Os moradores de Porto Alegre ganharam um Plano Diretor Cicloviário em julho passado e colecionaram promessas de que iriam receber quilômetros de faixas exclusivas para bicicletas no prazo de poucos meses. Mas a informação agora é de que terão de esperar até 2011 para começar a ver a malha de ciclovias da cidade deslanchar.

Segundo o novo secretário municipal de Mobilidade Urbana, Romano Botin, novas vias para ciclistas não devem começar a ser construídas antes de janeiro, como parte do pacote de obras para a Copa de 2014. Botin diz que a Capital terá uma malha de 47 quilômetros até o início dos jogos.

As ciclovias são um sonho que não pedala, engatinha. Vêm de longe as promessas. Em 2005, ao lançar o Plano Diretor da área, o secretário de Mobilidade Urbana, Luiz Afonso Senna, prometeu que a população usufruiria de ciclovias já no ano seguinte. Afirmou que se tratava de “um empenho pessoal”. Foi postergando a promessa de ano para ano e deixou a secretaria dias atrás sem cumpri-la. Para piorar, os ciclistas de Porto Alegre tiveram de amargar a perda de uma das poucas alternativas de circulação oferecida: o Caminho dos Parques, que desde 2001 permitia o trajeto entre o Parque Moinhos de Vento e o Guaíba.

Para 2010, a esperança é a conclusão da ciclovia da Restinga, um projeto de R$ 1,2 milhão.

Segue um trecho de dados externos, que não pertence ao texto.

@[simp] theorem Part.updSys_sys (p : Part) (g : Sys → Sys) : (p.updSys g).sys = g p.sys := rfl
@[simp] theorem Part.updSys_maint (p : Part) (g : Sys → Sys) : (p.updSys g).maint = p.maint := rfl
@[simp] theorem Part.updSys_ev (p : Part) (g : Sys → Sys) : (p.updSys g).ev = p.ev := rfl
@[simp] theorem Part.updSys_log (p : Part) (g : Sys → Sys) : (p.updSys g).log = p.log := rfl
@[simp] theorem Part.updSys_host (p : Part) (g : Sys → Sys) : (p.updSys g).host = p.host := rfl
@[simp] theorem Part.updSys_txn (p : Part) (g : Sys → Sys) : (p.updSys g).txn = p.txn := rfl
@[simp] theorem Part.updSys_cfg (p : Part) (g : Sys → Sys) : (p.updSys g).cfg = p.cfg := rfl
@[simp] theorem Part.updSys_inp (p : Part) (g : Sys → Sys) : (p.updSys g).inp = p.inp := rfl
@[simp] theorem Part.updSys_frc (p : Part) (g : Sys → Sys) : (p.updSys g).frc = p.frc := rfl
@[simp] theorem Part.updSys_comp (p : Part) (g : Sys → Sys) : (p.updSys g).comp = p.comp := rfl
@[simp] theorem Part.updSys_fr (p : Part) (g : Sys → Sys) : (p.updSys g).fr = p.fr := rfl
@[simp] theorem Part.updSys_light (p : Part) (g : Sys → Sys) : (p.updSys g).light = p.light := rfl
@[simp] theorem Part.updSys_kl (p : Part) (g : Sys → Sys) : (p.updSys g).kl = p.kl := rfl
@[simp] theorem Part.updSys_aud (p : Part) (g : Sys → Sys) : (p.updSys g).aud = p.aud := rfl
@[simp] theorem Part.updSys_tb (p : Part) (g : Sys → Sys) : (p.updSys g).tb = p.tb := rfl
@[simp] theorem Part.updSys_pair (p : Part) (g : Sys → Sys) : (p.updSys g).pair = p.pair := rfl
@[simp] theorem Part.updSys_hrt (p : Part) (g : Sys → Sys) : (p.updSys g).hrt = p.hrt := rfl
@[simp] theorem Part.updSys_fab (p : Part) (g : Sys → Sys) : (p.updSys g).fab = p.fab := rfl
@[simp] theorem Part.updSys_pwr (p : Part) (g : Sys → Sys) : (p.updSys g).pwr = p.pwr := rfl
@[simp] theorem Part.updSys_perf (p : Part) (g : Sys → Sys) : (p.updSys g).perf = p.perf := rfl
@[simp] theorem Part.updSys_cnt (p : Part) (g : Sys → Sys) : (p.updSys g).cnt = p.cnt := rfl
@[simp] theorem Part.updSys_out (p : Part) (g : Sys → Sys) : (p.updSys g).out = p.out := rfl
@[simp] theorem Part.updSys_free (p : Part) (g : Sys → Sys) : (p.updSys g).free = p.free := rfl

@[simp] theorem Part.updMaint_maint (p : Part) (g : Maint → Maint) : (p.updMaint g).maint = g p.maint := rfl
@[simp] theorem Part.updMaint_sys (p : Part) (g : Maint → Maint) : (p.updMaint g).sys = p.sys := rfl
@[simp] theorem Part.updMaint_ev (p : Part) (g : Maint → Maint) : (p.updMaint g).ev = p.ev := rfl
@[simp] theorem Part.updMaint_log (p : Part) (g : Maint → Maint) : (p.updMaint g).log = p.log := rfl
@[simp] theorem Part.updMaint_host (p : Part) (g : Maint → Maint) : (p.updMaint g).host = p.host := rfl
@[simp] theorem Part.updMaint_txn (p : Part) (g : Maint → Maint) : (p.updMaint g).txn = p.txn := rfl
@[simp] theorem Part.updMaint_cfg (p : Part) (g : Maint → Maint) : (p.updMaint g).cfg = p.cfg := rfl
@[simp] theorem Part.updMaint_inp (p : Part) (g : Maint → Maint) : (p.updMaint g).inp = p.inp := rfl
@[simp] theorem Part.updMaint_frc (p : Part) (g : Maint → Maint) : (p.updMaint g).frc = p.frc := rfl
@[simp] theorem Part.updMaint_comp (p : Part) (g : Maint → Maint) : (p.updMaint g).comp = p.comp := rfl
@[simp] theorem Part.updMaint_fr (p : Part) (g : Maint → Maint) : (p.updMaint g).fr = p.fr := rfl
@[simp] theorem Part.updMaint_light (p : Part) (g : Maint → Maint) : (p.updMaint g).light = p.light := rfl
@[simp] theorem Part.updMaint_kl (p : Part) (g : Maint → Maint) : (p.updMaint g).kl = p.kl := rfl
@[simp] theorem Part.updMaint_aud (p : Part) (g : Maint → Maint) : (p.updMaint g).aud = p.aud := rfl
@[simp] theorem Part.updMaint_tb (p : Part) (g : Maint → Maint) : (p.updMaint g).tb = p.tb := rfl
@[simp] theorem Part.updMaint_pair (p : Part) (g : Maint → Maint) : (p.updMaint g).pair = p.pair := rfl
@[simp] theorem Part.updMaint_hrt (p : Part) (g : Maint → Maint) : (p.updMaint g).hrt = p.hrt := rfl
@[simp] theorem Part.updMaint_fab (p : Part) (g : Maint → Maint) : (p.updMaint g).fab = p.fab := rfl
@[simp] theorem Part.updMaint_pwr (p : Part) (g : Maint → Maint) : (p.updMaint g).pwr = p.pwr := rfl
@[simp] theorem Part.updMaint_perf (p : Part) (g : Maint → Maint) : (p.updMaint g).perf = p.perf := rfl
@[simp] theorem Part.updMaint_cnt (p : Part) (g : Maint → Maint) : (p.updMaint g).cnt = p.cnt := rfl
@[simp] theorem Part.updMaint_out (p : Part) (g : Maint → Maint) : (p.updMaint g).out = p.out := rfl
@[simp] theorem Part.updMaint_free (p : Part) (g : Maint → Maint) : (p.updMaint g).free = p.free := rfl

@[simp] theorem Part.updEv_ev (p : Part) (g : Ev → Ev) : (p.updEv g).ev = g p.ev := rfl
@[simp] theorem Part.updEv_sys (p : Part) (g : Ev → Ev) : (p.updEv g).sys = p.sys := rfl
@[simp] theorem Part.updEv_maint (p : Part) (g : Ev → Ev) : (p.updEv g).maint = p.maint := rfl
@[simp] theorem Part.updEv_log (p : Part) (g : Ev → Ev) : (p.updEv g).log = p.log := rfl
@[simp] theorem Part.updEv_host (p : Part) (g : Ev → Ev) : (p.updEv g).host = p.host := rfl
@[simp] theorem Part.updEv_txn (p : Part) (g : Ev → Ev) : (p.updEv g).txn = p.txn := rfl
@[simp] theorem Part.updEv_cfg (p : Part) (g : Ev → Ev) : (p.updEv g).cfg = p.cfg := rfl
@[simp] theorem Part.updEv_inp (p : Part) (g : Ev → Ev) : (p.updEv g).inp = p.inp := rfl
@[simp] theorem Part.updEv_frc (p : Part) (g : Ev → Ev) : (p.updEv g).frc = p.frc := rfl
@[simp] theorem Part.updEv_comp (p : Part) (g : Ev → Ev) : (p.updEv g).comp = p.comp := rfl
@[simp] theorem Part.updEv_fr (p : Part) (g : Ev → Ev) : (p.updEv g).fr = p.fr := rfl
@[simp] theorem Part.updEv_light (p : Part) (g : Ev → Ev) : (p.updEv g).light = p.light := rfl
@[simp] theorem Part.updEv_kl (p : Part) (g : Ev → Ev) : (p.updEv g).kl = p.kl := rfl
@[simp] theorem Part.updEv_aud (p : Part) (g : Ev → Ev) : (p.updEv g).aud = p.aud := rfl
@[simp] theorem Part.updEv_tb (p : Part) (g : Ev → Ev) : (p.updEv g).tb = p.tb := rfl
@[simp] theorem Part.updEv_pair (p : Part) (g : Ev → Ev) : (p.updEv g).pair = p.pair := rfl
@[simp] theorem Part.updEv_hrt (p : Part) (g : Ev → Ev) : (p.updEv g).hrt = p.hrt := rfl
@[simp] theorem Part.updEv_fab (p : Part) (g : Ev → Ev) : (p.updEv g).fab = p.fab := rfl
@[simp] theorem Part.updEv_pwr (p : Part) (g : Ev → Ev) : (p.updEv g).pwr = p.pwr := rfl
@[simp] theorem Part.updEv_perf (p : Part) (g : Ev → Ev) : (p.updEv g).perf = p.perf := rfl
@[simp] theorem Part.updEv_cnt (p : Part) (g : Ev → Ev) : (p.updEv g).cnt = p.cnt := rfl
@[simp] theorem Part.updEv_out (p : Part) (g : Ev → Ev) : (p.updEv g).out = p.out := rfl
@[simp] theorem Part.updEv_free (p : Part) (g : Ev → Ev) : (p.updEv g).free = p.free := rfl

@[simp] theorem Part.updLog_log (p : Part) (g : Log → Log) : (p.updLog g).log = g p.log := rfl
@[simp] theorem Part.updLog_sys (p : Part) (g : Log → Log) : (p.updLog g).sys = p.sys := rfl
@[simp] theorem Part.updLog_maint (p : Part) (g : Log → Log) : (p.updLog g).maint = p.maint := rfl
@[simp] theorem Part.updLog_ev (p : Part) (g : Log → Log) : (p.updLog g).ev = p.ev := rfl
@[simp] theorem Part.updLog_host (p : Part) (g : Log → Log) : (p.updLog g).host = p.host := rfl
@[simp] theorem Part.updLog_txn (p : Part) (g : Log → Log) : (p.updLog g).txn = p.txn := rfl
@[simp] theorem Part.updLog_cfg (p : Part) (g : Log → Log) : (p.updLog g).cfg = p.cfg := rfl
@[simp] theorem Part.updLog_inp (p : Part) (g : Log → Log) : (p.updLog g).inp = p.inp := rfl
@[simp] theorem Part.updLog_frc (p : Part) (g : Log → Log) : (p.updLog g).frc = p.frc := rfl
@[simp] theorem Part.updLog_comp (p : Part) (g : Log → Log) : (p.updLog g).comp = p.comp := rfl
@[simp] theorem Part.updLog_fr (p : Part) (g : Log → Log) : (p.updLog g).fr = p.fr := rfl
@[simp] theorem Part.updLog_light (p : Part) (g : Log → Log) : (p.updLog g).light = p.light := rfl
@[simp] theorem Part.updLog_kl (p : Part) (g : Log → Log) : (p.updLog g).kl = p.kl := rfl
@[simp] theorem Part.updLog_aud (p : Part) (g : Log → Log) : (p.updLog g).aud = p.aud := rfl
@[simp] theorem Part.updLog_tb (p : Part) (g : Log → Log) : (p.updLog g).tb = p.tb := rfl
@[simp] theorem Part.updLog_pair (p : Part) (g : Log → Log) : (p.updLog g).pair = p.pair := rfl
@[simp] theorem Part.updLog_hrt (p : Part) (g : Log → Log) : (p.updLog g).hrt = p.hrt := rfl
@[simp] theorem Part.updLog_fab (p : Part) (g : Log → Log) : (p.updLog g).fab = p.fab := rfl
@[simp] theorem Part.updLog_pwr (p : Part) (g : Log → Log) : (p.updLog g).pwr = p.pwr := rfl
@[simp] theorem Part.updLog_perf (p : Part) (g : Log → Log) : (p.updLog g).perf = p.perf := rfl
@[simp] theorem Part.updLog_cnt (p : Part) (g : Log → Log) : (p.updLog g).cnt = p.cnt := rfl
@[simp] theorem Part.updLog_out (p : Part) (g : Log → Log) : (p.updLog g).out = p.out := rfl
@[simp] theorem Part.updLog_free (p : Part) (g : Log → Log) : (p.updLog g).free = p.free := rfl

A prefeitura entregou recentemente 1,1 quilômetro. Promete concluir até outubro os 3,4 quilômetros que faltam. Também deve ocorrer neste ano a revitalização do 1,26 km na Avenida Guaíba, construído em 1993. O projeto é de R$ 40 mil.

Parte expressiva dos 47 quilômetros prometidos integra projetos de alargamento ou abertura de avenidas – obras incluídas no pacote de R$ 2 bilhões para aprontar Porto Alegre para a Copa. O cronograma, segundo Botin, prevê apresentar os projetos entre setembro e outubro, de maneira a realizar a licitação até o final do ano, o que permitiria iniciar a construção em janeiro. Mas o secretário reconhece que podem haver contratempos. Como os projetos preveem desapropriações, temem-se atrasos.

O custo total das obras ainda não foi calculado

Um bom exemplo é a ciclovia de 1,5 quilômetro na Avenida Diário de Notícias, um dos raros trechos existentes na cidade, construída em 2008 pelo BarraShoppingSul. A previsão era de que a extensão chegasse a dois quilômetros, mas o shopping ainda não pôde terminar a obra em razão de desapropriações pendentes.

Botin não tem informações do custo das ciclovias ou do tempo necessário para realizar as obras, depois da ordem de início.

– O que posso dizer é que têm de ficar prontas até 2014. É uma diretriz do prefeito – afirmou.

Das obras previstas no programa da Copa, constam 10 quilômetros de faixas para bicicleta na Voluntários da Pátria, cinco na Avenida Tronco, 10 nas avenidas Beira-Rio e Padre Cacique, 6,6 na Ipiranga e 7,8 na Sertório.

Zero Hora procurou por Luiz Afonso Senna na sexta-feira, no sábado e no domingo, mas não conseguiu contato.